The Commissioner for Inland Revenue Malta has recently issued the latest version of guidelines for the implementation of the EU Council Directive 2014/107/EU of 9 December 2014 amending Directive 2011/16/EU as regards mandatory automatic exchange of information in the field of taxation (DAC2) in Malta and the Common Reporting Standard (CRS) issued in terms of Article 96(2) of the Income Tax Act (Chapter 123 of the Laws of Malta).
The latest version of these guidelines defines further the interpretation to Depository Institution and Investment Entity. Thus in the case of Depository Institution, Electronic Money Institutions [EMIs] regulated by the Financial Institutions Act (Chapter 376 of the Laws of Malta), which transposes the EU Electronic Money Directive (2009/110/EC) into local legislation, will not fall within the definition of Depository Institution for CRS purposes, since such deposits are not done in the ordinary course of a banking or similar business.
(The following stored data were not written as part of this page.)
theorem blockActs_rest (o : Nat) {ps : List Part} (hps : Part.sub actParts ps = true) : ∀ a ∈ blockActs o, a.keeps ps := by
  unfold blockActs
  repeat' first
    | with_reducible exact keeps_nil
    | with_reducible refine keeps_cons ?_ ?_
    | with_reducible refine keeps_ite ?_ ?_
    | (with_reducible apply onSet_keeps; intro s)
    | (with_reducible apply onWrite_keeps; intro v s)
  all_goals have hd : ∀ qs, Part.sub qs actParts = true → Part.sub qs ps = true := fun qs h => Part.sub_trans h hps
  all_goals first
    | with_reducible exact execBootReadyWrite_rest _ (hd _ (by decide))
    | with_reducible exact execJoinGoWrite_rest _ (hd _ (by decide))
    | with_reducible exact execFtStartWrite_rest _ (hd _ (by decide))
    | with_reducible exact execFtSwitchReqWrite_rest _ (hd _ (by decide))
    | with_reducible exact execScC3LidWrite_rest _ _ (hd _ (by decide))
    | with_reducible exact execScHringEnableWrite_rest _ _ (hd _ (by decide))
    | with_reducible exact execSbTelemCommit_rest _ (hd _ (by decide))
    | with_reducible exact execSbInCommit_rest _ (hd _ (by decide))
    | with_reducible exact execSbOutCommit_rest _ (hd _ (by decide))
    | with_reducible exact execTraceEnWrite_rest _ _ (hd _ (by decide))
    | (intro s v; show State.rest _ _ = _; with_reducible (try dsimp only); (repeat' split) <;> first
        | with_reducible rfl
        | with_reducible exact State.setPotClose_rest _ _ (hd _ (by decide))
        | with_reducible exact State.writeMode_rest _ _ (hd _ (by decide))
        | with_reducible exact State.startCommit_rest _ (hd _ (by decide))
        | with_reducible exact State.setLock_rest _ (hd _ (by decide))
        | with_reducible exact State.armInjection_rest _ (hd _ (by decide))
        | with_reducible exact State.writeRest_rest _ _ _ (hd _ (by decide)))

theorem fieldActs_rest (o : Nat) {ps : List Part} (hps : Part.sub actParts ps = true) : ∀ a ∈ fieldActs o, a.keeps ps := by
  unfold fieldActs
  exact keeps_ite (blockActs_rest o hps) (unitActs_rest o hps)

theorem State.plainWrite_rest (s : State) (o : Nat) (r : RegRow) (v reach : W64) {ps : List Part} (hps : Part.sub [.pins, .regs, .pend, .tabBad, .time, .rt, .ni, .port, .slice, .lk, .dom, .sb, .st, .cd, .tr, .sc, .pot, .seamDown, .wire, .owed, .used, .wakeQ] ps = true) : (State.plainWrite s o r v reach).rest ps = s.rest ps := by
  unfold State.plainWrite
  extract_lets acts actMask boot free m set clr one old s1 st s2
  have h1 : s1.rest ps = s.rest ps := State.wr_rest _ _ _ (Part.sub_trans (by decide) hps)
  have h2 : s2.rest ps = s.rest ps := by
    simp (disch := (exact Part.sub_trans (by decide) hps)) only [s2, State.overWrite_rest, State.rest_ite, State.setPend_rest, ite_self, h1]
  rw [foldl_rest_mem, h2]
  intro a ha s'
  exact fieldActs_rest o hps a (List.mem_filter.mp ha).1 s' _

theorem State.noteWrite_rest (s : State) (o : Nat) (r : RegRow) {ps : List Part} (hps : Part.sub [.pot] ps = true) : (State.noteWrite s o r).rest ps = s.rest ps := Part.lift hps (by simp (disch := decide) only [State.noteWrite, State.rest_ite, ite_self, State.fwNote_rest])

theorem State.writeReg_rest (s : State) (o : Nat) (v reach : W64) {ps : List Part} (hps : Part.sub [.free, .pins, .regs, .pend, .tab, .tabBad, .time, .rt, .ni, .port, .slice, .lk, .dom, .sb, .st, .cd, .tr, .sc, .pot, .chk, .seamDown, .wire, .owed, .used, .wakeQ] ps = true) : (State.writeReg s o v reach).rest ps = s.rest ps := by
  unfold State.writeReg
  split
  · rfl
  split
  · rfl
  split
  · exact (State.noteWrite_rest _ _ _ (Part.sub_trans (by decide) hps)).trans (State.wholeWrite_eq _ _ _ _ (by assumption) (Part.sub_trans (by decide) hps))
  · simp (disch := (exact Part.sub_trans (by decide) hps)) only [State.noteWrite_rest, State.rest_ite, State.lockedWrite_rest, State.plainWrite_rest, ite_self]

theorem execRegisterWrite_rest (a : BitVec 24) (wide : Bool) (value : W64) (s : State) {ps : List Part} (hps : Part.sub [.free, .pins, .regs, .pend, .tab, .tabBad, .time, .rt, .ni, .port, .slice, .lk, .dom, .sb, .st, .cd, .tr, .sc, .pot, .chk, .seamDown, .wire, .owed, .used, .wakeQ] ps = true) : ∃ s', execRegisterWrite a wide value s = .next s' ∧ s'.rest ps = s.rest ps := by
  simp only [execRegisterWrite]
  (repeat' split) <;> exact ⟨_, rfl, Part.lift hps (by simp (disch := first | decide | (intros; simp (disch := decide) only [State.rest_ite, ite_self, foldl_rest, State.rest_tab_chk, State.rest_tab_tabBad, State.rest_tab_tabBad_chk, State.rest_regs_pend, State.rest_free, State.rest_pins, State.rest_regs, State.rest_pend, State.rest_tab, State.rest_tabBad, State.rest_time, State.rest_rt, State.rest_ni, State.rest_port, State.rest_slice, State.rest_lk, State.rest_dom, State.rest_sb, State.rest_st, State.rest_cd, State.rest_tr, State.rest_sc, State.rest_pot, State.rest_chk, State.rest_seamDown, State.rest_wire, State.rest_owed, State.rest_used, State.rest_wakeQ, State.writeReg_rest]; done) | fail) only [State.writeReg_rest, State.rest_ite, ite_self])⟩

theorem execGlBlsDataWrite_rest (value : W64) (s : State) {ps : List Part} (hps : Part.sub [.regs, .ni, .pot, .wakeQ] ps = true) : ∃ s', execGlBlsDataWrite value s = .next s' ∧ s'.rest ps = s.rest ps := by
  unfold execGlBlsDataWrite
  (repeat' split) <;> exact ⟨_, rfl, Part.lift hps (by first | rfl | simp (disch := decide) only [State.blsWrite_rest, State.rest_ite, ite_self])⟩

theorem State.regRead_eq (s : State) (a size : Nat) (debug : Bool) {r0 : W64} {r1 : State} {ps : List Part} (hr : State.regRead s a size debug = (r0, r1)) (hps : Part.sub [.ni, .latch, .dbgLatch] ps = true) : r1.rest ps = s.rest ps := Part.lift hps (by
  simp only [State.regRead] at hr
  (repeat' split at hr) <;> (try cases hr) <;> first | (with_reducible rfl) | contradiction | (simp (disch := first | decide | (intros; (try dsimp only); (repeat' split) <;> first | (with_reducible rfl) | (simp (disch := decide) only [State.rest_ite, ite_self, foldl_rest, State.rest_ni, State.rest_latch, State.rest_dbgLatch, State.modNi_rest]; done) | fail) | fail) only [State.rest_latch, State.rest_dbgLatch, State.modNi_rest, State.rest_ite, ite_self]; done) | rfl)

theorem State.regRead_rest (s : State) (a size : Nat) (debug : Bool) {ps : List Part} (hps : Part.sub [.ni, .latch, .dbgLatch] ps = true) : (State.regRead s a size debug).2.rest ps = s.rest ps := Part.lift hps (by
  simp only [State.regRead]
  (repeat' split) <;> first | rfl | simp (disch := first | decide | (intros; simp (disch := decide) only [State.rest_ite, ite_self, foldl_rest, State.rest_ni, State.rest_latch, State.rest_dbgLatch, State.modNi_rest]; done) | fail) only [State.rest_ite, ite_self, foldl_rest, State.rest_ni, State.rest_latch, State.rest_dbgLatch, State.modNi_rest])

theorem State.serveRegister_rest (s : State) (n : Nat) (p : Pkt) {ps : List Part} (hps : Part.sub [.free, .pins, .regs, .pend, .tab, .tabBad, .time, .rt, .ni, .port, .slice, .lk, .dom, .sb, .st, .cd, .tr, .sc, .pot, .latch, .dbgLatch, .chk, .seamDown, .wire, .owed, .used, .wakeQ] ps = true) : (State.serveRegister s n p).rest ps = s.rest ps := Part.lift hps (by
  unfold State.serveRegister
  (repeat' split) <;> first | rfl | simp (disch := decide) only [State.rest_ite, ite_self, State.answerErr_rest, State.writeReg_rest, State.answer_rest, State.regRead_rest])

theorem execDbgSelWrite_rest (data : BitVec 32) (s : State) {ps : List Part} (hps : Part.sub [.dbg] ps = true) : ∃ s', execDbgSelWrite data s = .next s' ∧ s'.rest ps = s.rest ps := by
  unfold execDbgSelWrite
  (repeat' split) <;> exact ⟨_, rfl, Part.lift hps (by first | rfl | simp (disch := decide) only [State.rest_ite, ite_self, foldl_rest, State.rest_dbg])⟩

theorem execDebugCaptureDone_rest (s : State) {ps : List Part} (hps : Part.sub [.regs, .dbg] ps = true) : ∃ s', execDebugCaptureDone s = .next s' ∧ s'.rest ps = s.rest ps := by
  unfold execDebugCaptureDone
  (repeat' split) <;> exact ⟨_, rfl, Part.lift hps (by first | rfl | simp (disch := decide) only [State.rest_ite, ite_self, foldl_rest, State.rest_regs, State.rest_dbg, State.bump_rest])⟩

theorem execDebugMeshRead_rest (n : Fin 8) (tag : BitVec 10) (a : BitVec 24) (wide : Bool) (pasid : Option Bool) (err : ReadErr) (s : State) {ps : List Part} (hps : Part.sub [.regs, .tabBad, .ni, .port, .wire, .wakeQ] ps = true) : ∃ s', execDebugMeshRead n tag a wide pasid err s = .next s' ∧ s'.rest ps = s.rest ps := by
  unfold execDebugMeshRead
  (repeat' split) <;> exact ⟨_, rfl, Part.lift hps (by first | rfl | simp (disch := decide) only [State.openExt_rest, State.serveComps_rest, State.rest_ite, ite_self])⟩

theorem State.wakeUnit_rest (s : State) (n : Nat) (p : Pkt) {ps : List Part} (hps : Part.sub [.wakeQ] ps = true) : (State.wakeUnit s n p).rest ps = s.rest ps := Part.lift hps (by
  unfold State.wakeUnit
  (repeat' split) <;> first | rfl | simp (disch := decide) only [State.rest_ite, ite_self, foldl_rest, State.rest_wakeQ, State.askWake_rest])

theorem State.unserved_rest (s : State) (n : Nat) (h : Hdr) {ps : List Part} (hps : Part.sub [.regs, .ni, .port, .sb, .wakeQ] ps = true) : (State.unserved s n h).rest ps = s.rest ps := Part.lift hps (by
  unfold State.unserved
  (repeat' split) <;> first | rfl | simp (disch := decide) only [State.rest_ite, ite_self, State.answerErr_rest, State.sbUnserved_rest, State.portUnsup_rest, State.reportReserved_rest])

theorem execNiRequestPresent_rest (n : Fin 256) (r : Req) (err : ReadErr) (s : State) {ps : List Part} (hps : Part.sub [.regs, .tabBad, .ni, .port, .sb, .wire, .wakeQ] ps = true) : ∃ s', execNiRequestPresent n r err s = .next s' ∧ s'.rest ps = s.rest ps := by
  unfold execNiRequestPresent
  (repeat' split) <;> exact ⟨_, rfl, Part.lift hps (by first | rfl | simp (disch := decide) only [State.presentExt_rest, State.localDone_rest, State.reportReserved_rest, State.serveComps_rest, State.rest_ite, ite_self, State.unserved_rest])⟩

theorem State.stray_rest (s : State) (n : Nat) (h : Hdr) {ps : List Part} (hps : Part.sub [.regs, .ni] ps = true) : (State.stray s n h).rest ps = s.rest ps := Part.lift hps (by simp (disch := decide) only [State.stray, State.setFld_rest, State.reportNi_rest, State.bump_rest])

theorem State.retried_rest (s : State) (n t : Nat) (x : Tag) {ps : List Part} (hps : Part.sub [.regs, .ni] ps = true) : (State.retried s n t x).rest ps = s.rest ps := Part.lift hps (by simp (disch := decide) only [State.retried, State.rest_ite, ite_self, State.evNi_rest, State.synthDone_rest, State.reportNi_rest, State.dropTag_rest, State.modNi_rest, State.setFld_rest])

theorem State.openRecord_rest (s : State) (n t dest : Nat) (q : Hdr) (p : Hdr) {ps : List Part} (hps : Part.sub [.ni] ps = true) : (State.openRecord s n t dest q p).rest ps = s.rest ps := Part.lift hps (by simp (disch := decide) only [State.openRecord, State.rest_ite, ite_self, State.modNi_rest])
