-- ==== Sys2Proof/Laws/State.lean ====
section
/-! SUPPORT. The state's small lemmas: what each named update leaves alone, field by field, and what a register, field or unit reads after an update. -/
namespace Sys2Proof.Machine

/-! ### Fields that an update leaves alone -/

@[simp] theorem State.wr_pending (s : State) (o : Nat) (v : W64) : (s.wr o v).pending = s.pending := rfl
@[simp] theorem State.wr_free (s : State) (o : Nat) (v : W64) : (s.wr o v).free = s.free := rfl
@[simp] theorem State.wr_pins (s : State) (o : Nat) (v : W64) : (s.wr o v).pins = s.pins := rfl
@[simp] theorem State.wr_wrapA (s : State) (o : Nat) (v : W64) : (s.wr o v).wrapA = s.wrapA := rfl
@[simp] theorem State.wr_wrapB (s : State) (o : Nat) (v : W64) : (s.wr o v).wrapB = s.wrapB := rfl
@[simp] theorem State.wr_uptime (s : State) (o : Nat) (v : W64) : (s.wr o v).uptime = s.uptime := rfl
@[simp] theorem State.wr_pend (s : State) (o : Nat) (v : W64) : (s.wr o v).pend = s.pend := rfl
@[simp] theorem State.wr_tab (s : State) (o : Nat) (v : W64) : (s.wr o v).tab = s.tab := rfl
@[simp] theorem State.wr_tabBad (s : State) (o : Nat) (v : W64) : (s.wr o v).tabBad = s.tabBad := rfl
@[simp] theorem State.wr_time (s : State) (o : Nat) (v : W64) : (s.wr o v).time = s.time := rfl
@[simp] theorem State.wr_isl (s : State) (o : Nat) (v : W64) : (s.wr o v).isl = s.isl := rfl
@[simp] theorem State.wr_ev (s : State) (o : Nat) (v : W64) : (s.wr o v).ev = s.ev := rfl
@[simp] theorem State.wr_rt (s : State) (o : Nat) (v : W64) : (s.wr o v).rt = s.rt := rfl
@[simp] theorem State.wr_ni (s : State) (o : Nat) (v : W64) : (s.wr o v).ni = s.ni := rfl
@[simp] theorem State.wr_port (s : State) (o : Nat) (v : W64) : (s.wr o v).port = s.port := rfl
@[simp] theorem State.wr_slice (s : State) (o : Nat) (v : W64) : (s.wr o v).slice = s.slice := rfl
@[simp] theorem State.wr_lk (s : State) (o : Nat) (v : W64) : (s.wr o v).lk = s.lk := rfl
@[simp] theorem State.wr_dom (s : State) (o : Nat) (v : W64) : (s.wr o v).dom = s.dom := rfl
@[simp] theorem State.wr_sb (s : State) (o : Nat) (v : W64) : (s.wr o v).sb = s.sb := rfl
@[simp] theorem State.wr_kt (s : State) (o : Nat) (v : W64) : (s.wr o v).kt = s.kt := rfl
@[simp] theorem State.wr_st (s : State) (o : Nat) (v : W64) : (s.wr o v).st = s.st := rfl
@[simp] theorem State.wr_cd (s : State) (o : Nat) (v : W64) : (s.wr o v).cd = s.cd := rfl
@[simp] theorem State.wr_tr (s : State) (o : Nat) (v : W64) : (s.wr o v).tr = s.tr := rfl
@[simp] theorem State.wr_sc (s : State) (o : Nat) (v : W64) : (s.wr o v).sc = s.sc := rfl
@[simp] theorem State.wr_pot (s : State) (o : Nat) (v : W64) : (s.wr o v).pot = s.pot := rfl
@[simp] theorem State.wr_pm (s : State) (o : Nat) (v : W64) : (s.wr o v).pm = s.pm := rfl
@[simp] theorem State.wr_dbg (s : State) (o : Nat) (v : W64) : (s.wr o v).dbg = s.dbg := rfl
@[simp] theorem State.wr_latch (s : State) (o : Nat) (v : W64) : (s.wr o v).latch = s.latch := rfl
@[simp] theorem State.wr_dbgLatch (s : State) (o : Nat) (v : W64) : (s.wr o v).dbgLatch = s.dbgLatch := rfl
@[simp] theorem State.wr_chk (s : State) (o : Nat) (v : W64) : (s.wr o v).chk = s.chk := rfl
@[simp] theorem State.wr_seamDown (s : State) (o : Nat) (v : W64) : (s.wr o v).seamDown = s.seamDown := rfl
@[simp] theorem State.wr_wire (s : State) (o : Nat) (v : W64) : (s.wr o v).wire = s.wire := rfl
@[simp] theorem State.wr_cwire (s : State) (o : Nat) (v : W64) : (s.wr o v).cwire = s.cwire := rfl
@[simp] theorem State.wr_owed (s : State) (o : Nat) (v : W64) : (s.wr o v).owed = s.owed := rfl
@[simp] theorem State.wr_used (s : State) (o : Nat) (v : W64) : (s.wr o v).used = s.used := rfl
@[simp] theorem State.wr_allHeld (s : State) (o : Nat) (v : W64) : (s.wr o v).allHeld = s.allHeld := rfl
@[simp] theorem State.wr_held (s : State) (o : Nat) (v : W64) : (s.wr o v).held = s.held := rfl
@[simp] theorem State.wr_nbrBase (s : State) (o : Nat) (v : W64) : (s.wr o v).nbrBase = s.nbrBase := rfl
@[simp] theorem State.wr_wakeQ (s : State) (o : Nat) (v : W64) : (s.wr o v).wakeQ = s.wakeQ := rfl

@[simp] theorem State.setFld_pending (s : State) (o : Nat) (f : Fld) (v : Nat) : (s.setFld o f v).pending = s.pending := rfl
@[simp] theorem State.setFld_free (s : State) (o : Nat) (f : Fld) (v : Nat) : (s.setFld o f v).free = s.free := rfl
@[simp] theorem State.setFld_pins (s : State) (o : Nat) (f : Fld) (v : Nat) : (s.setFld o f v).pins = s.pins := rfl
@[simp] theorem State.setFld_wrapA (s : State) (o : Nat) (f : Fld) (v : Nat) : (s.setFld o f v).wrapA = s.wrapA := rfl
@[simp] theorem State.setFld_wrapB (s : State) (o : Nat) (f : Fld) (v : Nat) : (s.setFld o f v).wrapB = s.wrapB := rfl
@[simp] theorem State.setFld_uptime (s : State) (o : Nat) (f : Fld) (v : Nat) : (s.setFld o f v).uptime = s.uptime := rfl
@[simp] theorem State.setFld_pend (s : State) (o : Nat) (f : Fld) (v : Nat) : (s.setFld o f v).pend = s.pend := rfl
@[simp] theorem State.setFld_tab (s : State) (o : Nat) (f : Fld) (v : Nat) : (s.setFld o f v).tab = s.tab := rfl
@[simp] theorem State.setFld_tabBad (s : State) (o : Nat) (f : Fld) (v : Nat) : (s.setFld o f v).tabBad = s.tabBad := rfl
@[simp] theorem State.setFld_time (s : State) (o : Nat) (f : Fld) (v : Nat) : (s.setFld o f v).time = s.time := rfl
@[simp] theorem State.setFld_isl (s : State) (o : Nat) (f : Fld) (v : Nat) : (s.setFld o f v).isl = s.isl := rfl
@[simp] theorem State.setFld_ev (s : State) (o : Nat) (f : Fld) (v : Nat) : (s.setFld o f v).ev = s.ev := rfl
@[simp] theorem State.setFld_rt (s : State) (o : Nat) (f : Fld) (v : Nat) : (s.setFld o f v).rt = s.rt := rfl
@[simp] theorem State.setFld_ni (s : State) (o : Nat) (f : Fld) (v : Nat) : (s.setFld o f v).ni = s.ni := rfl
@[simp] theorem State.setFld_port (s : State) (o : Nat) (f : Fld) (v : Nat) : (s.setFld o f v).port = s.port := rfl
@[simp] theorem State.setFld_slice (s : State) (o : Nat) (f : Fld) (v : Nat) : (s.setFld o f v).slice = s.slice := rfl
@[simp] theorem State.setFld_lk (s : State) (o : Nat) (f : Fld) (v : Nat) : (s.setFld o f v).lk = s.lk := rfl
@[simp] theorem State.setFld_dom (s : State) (o : Nat) (f : Fld) (v : Nat) : (s.setFld o f v).dom = s.dom := rfl
@[simp] theorem State.setFld_sb (s : State) (o : Nat) (f : Fld) (v : Nat) : (s.setFld o f v).sb = s.sb := rfl
@[simp] theorem State.setFld_kt (s : State) (o : Nat) (f : Fld) (v : Nat) : (s.setFld o f v).kt = s.kt := rfl
@[simp] theorem State.setFld_st (s : State) (o : Nat) (f : Fld) (v : Nat) : (s.setFld o f v).st = s.st := rfl
@[simp] theorem State.setFld_cd (s : State) (o : Nat) (f : Fld) (v : Nat) : (s.setFld o f v).cd = s.cd := rfl
@[simp] theorem State.setFld_tr (s : State) (o : Nat) (f : Fld) (v : Nat) : (s.setFld o f v).tr = s.tr := rfl
@[simp] theorem State.setFld_sc (s : State) (o : Nat) (f : Fld) (v : Nat) : (s.setFld o f v).sc = s.sc := rfl
@[simp] theorem State.setFld_pot (s : State) (o : Nat) (f : Fld) (v : Nat) : (s.setFld o f v).pot = s.pot := rfl
@[simp] theorem State.setFld_pm (s : State) (o : Nat) (f : Fld) (v : Nat) : (s.setFld o f v).pm = s.pm := rfl
@[simp] theorem State.setFld_dbg (s : State) (o : Nat) (f : Fld) (v : Nat) : (s.setFld o f v).dbg = s.dbg := rfl
@[simp] theorem State.setFld_latch (s : State) (o : Nat) (f : Fld) (v : Nat) : (s.setFld o f v).latch = s.latch := rfl
@[simp] theorem State.setFld_dbgLatch (s : State) (o : Nat) (f : Fld) (v : Nat) : (s.setFld o f v).dbgLatch = s.dbgLatch := rfl
@[simp] theorem State.setFld_chk (s : State) (o : Nat) (f : Fld) (v : Nat) : (s.setFld o f v).chk = s.chk := rfl
@[simp] theorem State.setFld_seamDown (s : State) (o : Nat) (f : Fld) (v : Nat) : (s.setFld o f v).seamDown = s.seamDown := rfl
@[simp] theorem State.setFld_wire (s : State) (o : Nat) (f : Fld) (v : Nat) : (s.setFld o f v).wire = s.wire := rfl
@[simp] theorem State.setFld_cwire (s : State) (o : Nat) (f : Fld) (v : Nat) : (s.setFld o f v).cwire = s.cwire := rfl
@[simp] theorem State.setFld_owed (s : State) (o : Nat) (f : Fld) (v : Nat) : (s.setFld o f v).owed = s.owed := rfl
@[simp] theorem State.setFld_used (s : State) (o : Nat) (f : Fld) (v : Nat) : (s.setFld o f v).used = s.used := rfl
@[simp] theorem State.setFld_allHeld (s : State) (o : Nat) (f : Fld) (v : Nat) : (s.setFld o f v).allHeld = s.allHeld := rfl
@[simp] theorem State.setFld_held (s : State) (o : Nat) (f : Fld) (v : Nat) : (s.setFld o f v).held = s.held := rfl
@[simp] theorem State.setFld_nbrBase (s : State) (o : Nat) (f : Fld) (v : Nat) : (s.setFld o f v).nbrBase = s.nbrBase := rfl
@[simp] theorem State.setFld_wakeQ (s : State) (o : Nat) (f : Fld) (v : Nat) : (s.setFld o f v).wakeQ = s.wakeQ := rfl

@[simp] theorem State.bump_pending (s : State) (o : Nat) (f : Fld) : (s.bump o f).pending = s.pending := rfl
@[simp] theorem State.bump_free (s : State) (o : Nat) (f : Fld) : (s.bump o f).free = s.free := rfl
@[simp] theorem State.bump_pins (s : State) (o : Nat) (f : Fld) : (s.bump o f).pins = s.pins := rfl
@[simp] theorem State.bump_wrapA (s : State) (o : Nat) (f : Fld) : (s.bump o f).wrapA = s.wrapA := rfl
@[simp] theorem State.bump_wrapB (s : State) (o : Nat) (f : Fld) : (s.bump o f).wrapB = s.wrapB := rfl
@[simp] theorem State.bump_uptime (s : State) (o : Nat) (f : Fld) : (s.bump o f).uptime = s.uptime := rfl
@[simp] theorem State.bump_pend (s : State) (o : Nat) (f : Fld) : (s.bump o f).pend = s.pend := rfl
@[simp] theorem State.bump_tab (s : State) (o : Nat) (f : Fld) : (s.bump o f).tab = s.tab := rfl
@[simp] theorem State.bump_tabBad (s : State) (o : Nat) (f : Fld) : (s.bump o f).tabBad = s.tabBad := rfl
@[simp] theorem State.bump_time (s : State) (o : Nat) (f : Fld) : (s.bump o f).time = s.time := rfl
@[simp] theorem State.bump_isl (s : State) (o : Nat) (f : Fld) : (s.bump o f).isl = s.isl := rfl
@[simp] theorem State.bump_ev (s : State) (o : Nat) (f : Fld) : (s.bump o f).ev = s.ev := rfl
@[simp] theorem State.bump_rt (s : State) (o : Nat) (f : Fld) : (s.bump o f).rt = s.rt := rfl
@[simp] theorem State.bump_ni (s : State) (o : Nat) (f : Fld) : (s.bump o f).ni = s.ni := rfl
@[simp] theorem State.bump_port (s : State) (o : Nat) (f : Fld) : (s.bump o f).port = s.port := rfl
@[simp] theorem State.bump_slice (s : State) (o : Nat) (f : Fld) : (s.bump o f).slice = s.slice := rfl
@[simp] theorem State.bump_lk (s : State) (o : Nat) (f : Fld) : (s.bump o f).lk = s.lk := rfl
@[simp] theorem State.bump_dom (s : State) (o : Nat) (f : Fld) : (s.bump o f).dom = s.dom := rfl
@[simp] theorem State.bump_sb (s : State) (o : Nat) (f : Fld) : (s.bump o f).sb = s.sb := rfl
@[simp] theorem State.bump_kt (s : State) (o : Nat) (f : Fld) : (s.bump o f).kt = s.kt := rfl
@[simp] theorem State.bump_st (s : State) (o : Nat) (f : Fld) : (s.bump o f).st = s.st := rfl
@[simp] theorem State.bump_cd (s : State) (o : Nat) (f : Fld) : (s.bump o f).cd = s.cd := rfl
@[simp] theorem State.bump_tr (s : State) (o : Nat) (f : Fld) : (s.bump o f).tr = s.tr := rfl
@[simp] theorem State.bump_sc (s : State) (o : Nat) (f : Fld) : (s.bump o f).sc = s.sc := rfl
@[simp] theorem State.bump_pot (s : State) (o : Nat) (f : Fld) : (s.bump o f).pot = s.pot := rfl
@[simp] theorem State.bump_pm (s : State) (o : Nat) (f : Fld) : (s.bump o f).pm = s.pm := rfl
@[simp] theorem State.bump_dbg (s : State) (o : Nat) (f : Fld) : (s.bump o f).dbg = s.dbg := rfl
@[simp] theorem State.bump_latch (s : State) (o : Nat) (f : Fld) : (s.bump o f).latch = s.latch := rfl
@[simp] theorem State.bump_dbgLatch (s : State) (o : Nat) (f : Fld) : (s.bump o f).dbgLatch = s.dbgLatch := rfl
@[simp] theorem State.bump_chk (s : State) (o : Nat) (f : Fld) : (s.bump o f).chk = s.chk := rfl
@[simp] theorem State.bump_seamDown (s : State) (o : Nat) (f : Fld) : (s.bump o f).seamDown = s.seamDown := rfl
@[simp] theorem State.bump_wire (s : State) (o : Nat) (f : Fld) : (s.bump o f).wire = s.wire := rfl
@[simp] theorem State.bump_cwire (s : State) (o : Nat) (f : Fld) : (s.bump o f).cwire = s.cwire := rfl
@[simp] theorem State.bump_owed (s : State) (o : Nat) (f : Fld) : (s.bump o f).owed = s.owed := rfl
@[simp] theorem State.bump_used (s : State) (o : Nat) (f : Fld) : (s.bump o f).used = s.used := rfl
@[simp] theorem State.bump_allHeld (s : State) (o : Nat) (f : Fld) : (s.bump o f).allHeld = s.allHeld := rfl
@[simp] theorem State.bump_held (s : State) (o : Nat) (f : Fld) : (s.bump o f).held = s.held := rfl
@[simp] theorem State.bump_nbrBase (s : State) (o : Nat) (f : Fld) : (s.bump o f).nbrBase = s.nbrBase := rfl
@[simp] theorem State.bump_wakeQ (s : State) (o : Nat) (f : Fld) : (s.bump o f).wakeQ = s.wakeQ := rfl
Similarly, Payment Service Providers [PSPs] regulated by the Financial Institutions Act, which transposes the EU Payment Services Directive (2007/64/EC), are not deposit-takers for the purposes of the CRD. Any funds received by Payment Institutions from payment service users, with a view to the provision of payment services, does not constitute deposit-taking. Consequently, PSPs shall not fall within the definition of Depository Institution, which requires deposits to be accepted in the ordinary course of a banking or similar business. In the case of EMIs and PSPs however, one would have to consider whether a PSP, which for instance holds money until clearance, or an EMI which is authorized to issue e-money and transfer this to third parties, could fall to be defined as a Custodial Institution. As a point of note, if merchant services payments simply flow through systems but were not retained in an account, then such payments are not to be considered as a Financial Account.
In terms of Regulation 45 of the Cooperation with Other Jurisdiction on Tax Matters Regulations, the list of Non-EU Reportable Jurisdictions now includes Australia, Colombia, Greenland, Liechtenstein, Mauritius, Montserrat, Saint Vincent and the Grenadine, Singapore and Switzerland. Today the total list of non- EU reportable jurisdictions amount to 24 countries. The list of jurisdictions with which Malta has an agreement in place pursuant to which it will provide information, also referred to as the ‘Participating Jurisdictions’ has included a further two more jurisdictions Saudi Arabia and Uruguay, bringing the total to 88 Participating Jurisdictions.